(Dataset excerpts)
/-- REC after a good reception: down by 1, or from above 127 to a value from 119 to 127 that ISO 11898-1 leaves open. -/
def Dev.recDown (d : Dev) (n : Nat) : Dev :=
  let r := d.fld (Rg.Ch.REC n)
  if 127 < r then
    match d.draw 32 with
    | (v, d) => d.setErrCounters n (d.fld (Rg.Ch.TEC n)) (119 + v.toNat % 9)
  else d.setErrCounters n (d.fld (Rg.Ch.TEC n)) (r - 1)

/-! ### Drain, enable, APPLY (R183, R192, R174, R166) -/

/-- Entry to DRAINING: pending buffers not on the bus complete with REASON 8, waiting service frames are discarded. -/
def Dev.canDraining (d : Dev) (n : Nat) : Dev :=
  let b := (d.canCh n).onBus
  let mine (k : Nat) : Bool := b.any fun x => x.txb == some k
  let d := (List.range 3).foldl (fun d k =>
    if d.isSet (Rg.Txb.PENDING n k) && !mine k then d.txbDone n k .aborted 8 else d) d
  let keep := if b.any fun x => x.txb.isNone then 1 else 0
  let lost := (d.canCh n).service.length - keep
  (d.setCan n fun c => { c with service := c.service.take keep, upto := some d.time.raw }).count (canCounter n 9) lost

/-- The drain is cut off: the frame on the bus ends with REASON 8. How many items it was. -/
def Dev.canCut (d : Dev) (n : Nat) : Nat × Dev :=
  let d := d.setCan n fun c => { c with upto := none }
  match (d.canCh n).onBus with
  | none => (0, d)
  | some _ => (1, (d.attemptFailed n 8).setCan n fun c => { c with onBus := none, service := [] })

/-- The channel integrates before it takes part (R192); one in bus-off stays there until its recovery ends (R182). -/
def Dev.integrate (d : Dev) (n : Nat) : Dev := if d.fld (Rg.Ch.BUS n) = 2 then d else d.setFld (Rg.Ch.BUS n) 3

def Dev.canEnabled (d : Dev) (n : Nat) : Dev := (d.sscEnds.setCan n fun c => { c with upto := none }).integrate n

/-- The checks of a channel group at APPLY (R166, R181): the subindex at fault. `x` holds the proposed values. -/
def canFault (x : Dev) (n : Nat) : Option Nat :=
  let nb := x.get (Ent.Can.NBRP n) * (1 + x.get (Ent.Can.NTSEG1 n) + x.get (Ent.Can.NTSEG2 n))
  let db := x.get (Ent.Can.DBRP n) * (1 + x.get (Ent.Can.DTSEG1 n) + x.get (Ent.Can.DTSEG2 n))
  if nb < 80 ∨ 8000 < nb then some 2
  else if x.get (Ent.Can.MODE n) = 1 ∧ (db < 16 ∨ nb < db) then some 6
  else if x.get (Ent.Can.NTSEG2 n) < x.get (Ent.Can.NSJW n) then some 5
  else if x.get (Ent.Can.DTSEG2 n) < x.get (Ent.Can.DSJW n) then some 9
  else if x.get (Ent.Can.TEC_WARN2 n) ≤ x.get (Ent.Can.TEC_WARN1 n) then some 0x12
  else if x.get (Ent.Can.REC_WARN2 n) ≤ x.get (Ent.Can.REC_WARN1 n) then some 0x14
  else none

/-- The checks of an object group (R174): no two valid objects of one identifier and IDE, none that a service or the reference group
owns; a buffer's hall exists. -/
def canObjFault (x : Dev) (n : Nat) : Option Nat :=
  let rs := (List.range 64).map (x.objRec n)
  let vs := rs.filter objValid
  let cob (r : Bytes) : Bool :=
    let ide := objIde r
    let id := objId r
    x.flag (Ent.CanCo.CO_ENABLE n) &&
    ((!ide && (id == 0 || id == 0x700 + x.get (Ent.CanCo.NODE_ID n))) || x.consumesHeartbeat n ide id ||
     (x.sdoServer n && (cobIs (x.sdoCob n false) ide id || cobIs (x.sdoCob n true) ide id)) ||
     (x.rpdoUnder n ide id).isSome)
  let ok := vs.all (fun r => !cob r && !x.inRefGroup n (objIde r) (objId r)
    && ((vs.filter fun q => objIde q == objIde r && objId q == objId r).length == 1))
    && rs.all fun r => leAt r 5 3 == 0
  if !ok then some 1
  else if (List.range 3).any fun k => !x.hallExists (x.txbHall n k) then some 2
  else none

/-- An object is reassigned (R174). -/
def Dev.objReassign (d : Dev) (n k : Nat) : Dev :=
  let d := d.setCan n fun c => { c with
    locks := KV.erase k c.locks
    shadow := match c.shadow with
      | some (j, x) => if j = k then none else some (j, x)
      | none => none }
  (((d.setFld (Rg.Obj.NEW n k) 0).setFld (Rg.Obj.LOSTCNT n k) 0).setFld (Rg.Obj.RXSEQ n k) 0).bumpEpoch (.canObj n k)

## Assignment
Set down only the lines running from the line with "reassigned (R174). -/" to the end of the entries above, both included, exactly as they stand.

## Exercise answer
/-- An object is reassigned (R174). -/
def Dev.objReassign (d : Dev) (n k : Nat) : Dev :=
  let d := d.setCan n fun c => { c with
    locks := KV.erase k c.locks
    shadow := match c.shadow with
      | some (j, x) => if j = k then none else some (j, x)
      | none => none }
  (((d.setFld (Rg.Obj.NEW n k) 0).setFld (Rg.Obj.LOSTCNT n k) 0).setFld (Rg.Obj.RXSEQ n k) 0).bumpEpoch (.canObj n k)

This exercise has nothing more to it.